Through my tears, I saw my mother’s face stiffen with rage. Her eyebrows drew together as her hand came up, still holding her handbag. I stopped in my tracks as her first blow caught me full on the side of my head. My mother was no weakling, and I backed away, my ears ringing. The whole world seemed to be going insane. It was only then I remembered our earlier conversations.

‘See, the bird forgets, but the trap doesn’t! I warned you! What you think you doing coming into this house wailing about election? If I told you once I have told you a hundred times, don’t chase yourself behind these people, haven’t I? What kind of ninny raise up here to think those good-for-nothing white piss-jets would pass over some little jacabat girl to elect you anything?’ Smack! ‘What did I say to you just now?’ She cuffed me again, this time on my shoulders, as I huddled to escape her rain of furious blows, and the edges of her pocketbook.

‘Sure enough, didn’t I tell you not to come in here bringing down tears over some worthless fool election?’ Smack! ‘What the hell you think we send you to school for?’ Smack! ‘Don’t run yourself behind other people’s business, you’ll do better. Dry up, now, dry up!’ Smack! She pulled me to my feet from where I had sunk back onto the couch.

‘Is cry you want to cry? I’ll give you something hard to cry on!’ And she cuffed me again, this time more lightly. ‘Now get yourself up from there and stop acting like some stupid fool, worrying yourself about these people’s business that doesn’t concern you. Get-the-france out of here and wipe up your face.

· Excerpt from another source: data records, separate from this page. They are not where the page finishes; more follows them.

-- ==== Sys2Proof/Machine/State.lean ====
section
/-! DEFINITION. The state of the block as plain data, and the state after reset. Every field is
named in INVENTORY.md with the rule of spec/ that gives it. Indexed sets are sparse maps
(`SMap`): a key that is not listed holds the set's reset value. -/

namespace Sys2Proof.Machine

/-- A sparse map: keys strictly rising, no entry equal to what an unlisted key reads as. -/
abbrev SMap (α : Type) := List (Nat × α)

/-- Why the block stops with a fault. -/
inductive Fault where
  /-- Raised by no command: every address a command forms lies in a frame the map holds. Kept
  so that the type says what a fault would be. Safe. -/
  | noSuchCell
deriving DecidableEq, Repr

/-- Why the block has no meaning for a command. -/
inductive Refusal where
  /-- Raised by an arm of exec whose command has no meaning yet. Safe. -/
  | notModelled (mnemonic : String)
deriving DecidableEq, Repr

/-! ### Dictionary (02) -/

/-- The source classes of Table 2.7, by code. -/
inductive SrcClass where
  | courierPresent | keeper | fmApi | steward | courier
deriving DecidableEq, Repr

/-- A response of R38: the header's fields and the value. -/
structure Resp where
  status : Nat
  ty : Nat
  seq : Nat
  value : List Byte
deriving DecidableEq, Repr

/-- The status record of a CMD member (Table 2.6). -/
structure CmdRec where
  status : Nat := 0
  source : Nat := 0
  detail : Nat := 0
  seq : Nat := 0
deriving DecidableEq, Repr

/-- One session (R43): its origin, its last use, the group whose values it holds staged with
those values by member, and the row selected in each window. -/
structure Session where
  origin : Origin
  used : Nat
  group : Option Nat := none
  staged : SMap (List Byte) := []
  cursors : SMap Nat := []
deriving DecidableEq, Repr

/-- Who waits for a response: the path it returns on. -/
inductive ReplyTo where
  /-- The waiting Courier reply with this ticket. -/
  | courier (ticket : Nat)
  /-- The IME mailbox of a port. -/
  | mailbox (port : Nat)
  /-- A management core or an FM API command: the response is an output. -/
  | core (o : Origin)
  /-- Keeper, which was held in reset before the response came: it is discarded (13 R340). -/
  | discarded
deriving DecidableEq, Repr

/-- A FLASH value whose journal entry is being programmed, and the response owed after it. -/
structure FlashEntry where
  key : Nat
  value : Nat
  reply : Option (ReplyTo × Nat × Resp)
deriving DecidableEq, Repr

/-- The dictionary sequencer (02 R42-R54). `seqMirror` and `mirror` are the standby island's copies of the number and of the
NIGHT values that retention SRAM holds (01 R11, 02 Table 2.10). -/
structure Dict where
  seq : Nat := 0
  seqMirror : Nat := 0
  mirror : SMap Nat := []
  rejectCount : Nat := 0
  lastReject : Nat := 0
  params : SMap Nat := []
  sessions : List Session := []
  uses : Nat := 0
  cmds : SMap CmdRec := []
  owners : SMap Nat := []
  flashQ : List FlashEntry := []
  lastBg : Option (Nat × Nat) := none
deriving DecidableEq, Repr

/-! ### The Safelight island (13, 15, 19, 20) -/

/-- `BOOT_STAGE`, Table 20.2. -/
inductive BootStage where
  | standby | powering | booting | firmware | training | ready
deriving DecidableEq, Repr

/-- What the rails are being raised for (19 R446, 16 Table 16.6). -/
inductive RailsFor where
  /-- Nothing: no order of Table 19.4 runs. -/
  | none
  /-- A device reset follows at step 6. -/
  | boot
  /-- The exit order of Table 16.6 goes on at its step 3. -/
  | exit
deriving DecidableEq, Repr

/-- The standby island's copy of what the active island's retention SRAM keeps of a sealed device (01 R11): high-water marks,
digests, wrapped keys. -/
structure SealedCopy where
  hwmCopy : SMap Nat := []
  nightDigest : BitVec 256 := 0#256
  rootDigest : BitVec 256 := 0#256
  wrapped : List Byte := []
deriving DecidableEq, Repr

/-- Straps, life-cycle fuses, presence, rails, thermal state and the flash; `mirror` is the standby island's copy. -/
structure Safelight where
  onL2 : Bool := false
  standbyAlive : Bool := true
  vstby : Bool := true
  straps : Nat := 0
  resetCause : Nat := 1
  resetArmed : Nat := 0
  bootStage : BootStage := .standby
  fuseP : Bool := false
  fuseY : Bool := false
  fuseT : Bool := false
  fuseC : Nat := 0
  fuseVersion : Nat := 0
  fuseKey : BitVec 384 := 0#384
  fuseSeed : BitVec 256 := 0#256
  operatorId : Nat := 0
  presenceLow : Bool := false
  windowEnd : Option Nat := none
  sealMatches : Nat := 0
  railEn : BitVec 20 := 0#20
  railPg : BitVec 20 := 0#20
  railDenied : List Nat := []
  railStep : Nat := 0
  railsFor : RailsFor := .none
  tj : SMap Int := []
  thermN : Bool := false
  hotMs : SMap Nat := []
  thermShutdown : Bool := false
  thermWarnings : Nat := 0
  thermShutdowns : Nat := 0
  thermLast : Nat := 0
  hwmCopy : SMap Nat := []
  nightDigest : BitVec 256 := 0#256
  rootDigest : BitVec 256 := 0#256
  wrapped : List Byte := []
  kNight : BitVec 256 := 0#256
  kXport : BitVec 256 := 0#256
  flashOk : Bool := true
  journal : SMap Nat := []
  mirror : SealedCopy := {}
deriving DecidableEq, Repr

/-! ### Power entry (15) -/

/-- `HS_STATE`, Table 15.3. -/
inductive HsState where
  | unseated | seating | window | cooling | delay | check | ramp | on | tripped | latched | parked
deriving DecidableEq, Repr

/-- `BR_STATE`, Table 15.5. -/
inductive BrState where
  | off | ramp | on | tripped | fetFault
deriving DecidableEq, Repr

/-- One wing branch (15 R387-R391). `accum` is the fraction of the trip budget in 2^-48
(log 11), `accum2` the standby island's own (R376); `ramping` says that it is its turn to ramp. -/
structure Branch where
  state : BrState := .off
  gate : Bool := false
  ramping : Bool := false
  cooling : Bool := false
  current : Nat := 0
  vout : Nat := 0
  power : Nat := 0
  energy : Nat := 0
  energySub : Nat := 0
  accum : Nat := 0
  accum2 : Nat := 0
deriving DecidableEq, Repr

/-- The main input and the branches. -/
structure HotSwap where
  state : HsState := .unseated
  seatA : Bool := false
  seatB : Bool := false
  fltN : Bool := false
  gateA : Bool := false
  gateB : Bool := false
  tripCause : Nat := 0
  accum : Nat := 0
  accum2 : Nat := 0
  retries : Nat := 0
  vin : Nat := 0
  vmid : Nat := 0
  vout : Nat := 0
  current : Nat := 0
  power : Nat := 0
  energy : Nat := 0
  energySub : Nat := 0
  underUs : Nat := 0
  dropUs : Nat := 0
  diffUs : Nat := 0
  plimUs : Nat := 0
  rampUs : Nat := 0
  rampPlim : Nat := 0
  rampPlimTime : Nat := 0
  rampTimeout : Nat := 0
  onSince : Nat := 0
  lastTrip : Nat := 0
  counts : SMap Nat := []
  peak : Nat := 0
  windowReturn : Bool := false
  branches : SMap Branch := []
  rampQueue : List Nat := []
deriving DecidableEq, Repr

/-! ### Power states (16) -/

/-- `PS_STATE`, Table 16.7. -/
inductive PsState where
  | run | drowse | idle | entering | night | exiting | off
deriving DecidableEq, Repr

/-- Votes, entry and exit sequences, the wake timer, and gated engines. -/
structure PowerStates where
  state : PsState := .run
  target : Nat := 3
  steward : Nat := 0
  keeper : Nat := 0
  wakeHold : Bool := false
  entryStep : Nat := 0
  entryToOff : Bool := false
  abort : Option Nat := none
  latchedWake : Option Nat := none
  exitStep : Nat := 0
  exitFromOff : Bool := false
  timerEnd : Option Nat := none
  lastWake : Nat := 0
  counts : SMap Nat := []
  moving : SMap (Option Nat) := []
  gated : List Nat := []
deriving DecidableEq, Repr

/-! ### Courier (17) -/

/-- An alert record (Table 17.5). -/
structure Alert where
  source : Nat
  kind : Nat
  count : Nat
  anum : Nat
  seq : Nat
  time : Nat
  detail : Nat
deriving DecidableEq, Repr

/-- A REPLY owed to a Courier request (R418): its ticket, the requester, the parameter, and the
response once the access has completed. -/
structure CrReply where
  ticket : Nat
  src : Nat
  param : Nat
  resp : Option Resp
  newBit : Bool := false
deriving DecidableEq, Repr

/-- The Courier node. -/
structure Courier where
  address : Option Nat := none
  duplicate : Bool := false
  enumIn : Bool := false
  enumInHeld : Bool := false
  enumOut : Bool := false
  ackSent : Bool := false
  railHeld : Bool := false
  busIdle : Bool := false
  bitNs : Nat := 160
  tickets : Nat := 0
  replies : List CrReply := []
  anum : Nat := 0
  alerts : List Alert := []
  waiting : List Alert := []
  counts : SMap Nat := []
deriving DecidableEq, Repr

/-! ### Guest book (18) -/

/-- A latched cut whose records wait to be written (R432): the header fields its records share,
the figures, and the kinds still to be written. -/
structure GbCut where
  cut : Nat
  cause : Nat
  fromState : Nat
  toState : Nat
  folded : Nat
  period : Nat
  opTime : Nat
  standby : Bool
  figs : SMap Nat
  rails : SMap (Nat × Nat)
  lastTrip : Nat
  kinds : List Nat
deriving DecidableEq, Repr

/-- A sector of the guest-book areas (R430). -/
structure GbSector where
  erases : Nat := 0
  retired : Bool := false
deriving DecidableEq, Repr

/-- The guest book. `figs` holds the accumulators by figure number, `dieFigs` what each die has
not sent yet. -/
structure GuestBook where
  status : Nat := 0
  rnum : Nat := 0
  cutNum : Nat := 0
  opTime : Nat := 0
  opSub : Nat := 0
  cycles : Nat := 0
  perm : SMap Nat := []
  circ : SMap Nat := []
  sectors : SMap GbSector := []
  circPos : Nat := 0
  permPos : Nat := 0
  permCount : Nat := 0
  failed : Bool := false
  latches : List GbCut := []
  figs : SMap Nat := []
  dieFigs : SMap (SMap Nat) := []
  rails : SMap (Nat × Nat) := []
  tripSeen : Bool := false
  periodStart : Nat := 0
  lastCut : Nat := 0
  folded : Nat := 0
  fromState : Nat := 0
  major : Nat := 0
deriving DecidableEq, Repr

/-! ### Worlds (13) -/

/-- Keeper as `WORLD_STATUS` shows it, with the states in which it does not run for another
reason: held by invasive debug. -/
inductive KeeperState where
  | running | restarting | halted
deriving DecidableEq, Repr

/-- A world call waiting for Keeper or being served, and when it reached Keeper (R337). -/
structure WorldCall where
  core : Nat
  req : List Byte
  abandoned : Bool := false
  since : Nat := 0
deriving DecidableEq, Repr

/-- A region register, held twice (R344). -/
structure Region where
  main : BitVec 128 := 0#128
  copy : BitVec 128 := 0#128
deriving DecidableEq, Repr

/-- A line of the management L2 (R338): its world bit (set for Keeper), the line of management memory it holds, and whether
it is newer than that memory. -/
structure L2Line where
  keeper : Bool
  addr : Nat
  data : Line
  dirty : Bool
deriving DecidableEq, Repr

/-- Keeper, Steward, measurement and the region checkers. `mem` is the management memory by 64-byte line: the Steward memory
of L0 to L3, then Keeper's; `l2` the management L2, keyed 1024 * way + set. -/
structure Worlds where
  keeper : KeeperState := .running
  keeperUp : Bool := false
  debugHalt : Bool := false
  restarts : Nat := 0
  restartCause : Nat := 0
  restartTimes : List Nat := []
  stewardUp : BitVec 8 := 0#8
  stewardRestarting : BitVec 8 := 0#8
  calls : List WorldCall := []
  keyReissue : Bool := false
  keeperDigest : BitVec 384 := 0#384
  stewardDigest : BitVec 384 := 0#384
  spdm : List Nat := []
  meas : SMap (BitVec 384) := []
  regions : SMap Region := []
  violations : SMap Nat := []
  mem : SMap Line := []
  l2 : SMap L2Line := []
deriving DecidableEq, Repr

/-! ### Units and the error log (14) -/

/-- Service states, Table 14.2. -/
inductive UnitState where
  | inService | draining | outOfService | testing | rejoining
deriving DecidableEq, Repr

/-- One replaceable unit (R359, R374): `recent` holds the times in ns of its counts under R362
within the last second, `step` the rejoin step of Table 14.4. -/
structure UnitRec where
  state : UnitState := .inService
  cause : Nat := 0
  faults : Nat := 0
  fails : Nat := 0
  recent : List Nat := []
  step : Nat := 0
deriving DecidableEq, Repr

/-- An error log record (Table 14.8). -/
structure LogRec where
  seq : Nat
  time : Nat
  kind : Nat
  unit : Nat
  severity : Nat
  page : Option (Nat × Nat)
  body : Nat
deriving DecidableEq, Repr

/-- The hold on the alerts of one KIND (R373). -/
structure AlertHold where
  held : Bool := false
  since : Nat := 0
  seq : Nat := 0
deriving DecidableEq, Repr

/-- Unit service. `logMirror` is the standby island's copy of the error log (R372); `skew` is how far the timebase of each die stands ahead of the lowest, in ns (01 R15). -/
structure UnitService where
  units : SMap UnitRec := []
  takeover : SMap Nat := []
  scanning : List Nat := []
  rebuild : SMap (List Nat) := []
  log : List LogRec := []
  logMirror : List LogRec := []
  logSeq : Nat := 0
  holds : SMap AlertHold := []
  sramPos : SMap Nat := []
  sramCounts : SMap Nat := []
  skew : SMap Nat := []
deriving DecidableEq, Repr


/-! ### Corridor links (12) -/

/-- `CL_STATE`, Table 12.5. -/
inductive ClState where
  | off | reset | active | stopped | failed
deriving DecidableEq, Repr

Start acting like a human being!’

Pushing me ahead of her, my mother marched back through the parlor and into the kitchen. ‘I come in here tired from the street and here you, acting like the world is ending. I thought sure enough some terrible thing happened to you, come to find out it’s only election. Now help me put away this foodstuff.’

I was relieved to hear her tone mollify, as I wiped my eyes. But I still gave her heavy hands a wide berth.

‘It’s just that it’s not fair, Mother. That’s all I was crying about,’ I said, opening the brown paper bags on the table. To admit I had been hurt would somehow put me in the wrong for feeling pain. ‘It wasn’t the election I cared about so much really, just that it was all so unfair.’

‘Fair, fair, what’s fair, you think? Is fair you want, look in god’s face.’ My mother was busily dropping onions into the bin. She paused, and turning around, held my puffy face up, her hand beneath my chin. Her eyes so sharp and furious before, now just looked tired and sad.

‘Child, why you worry your head so much over fair or not fair? Just do what is for you to do and let the rest take care of themselves.’ She smoothed straggles of hair back from my face, and I felt the anger gone from her fingers. ‘Look, you hair all mess-up behind from rolling around with foolishness. Go wash your face and hands and come help me dress this fish for supper.’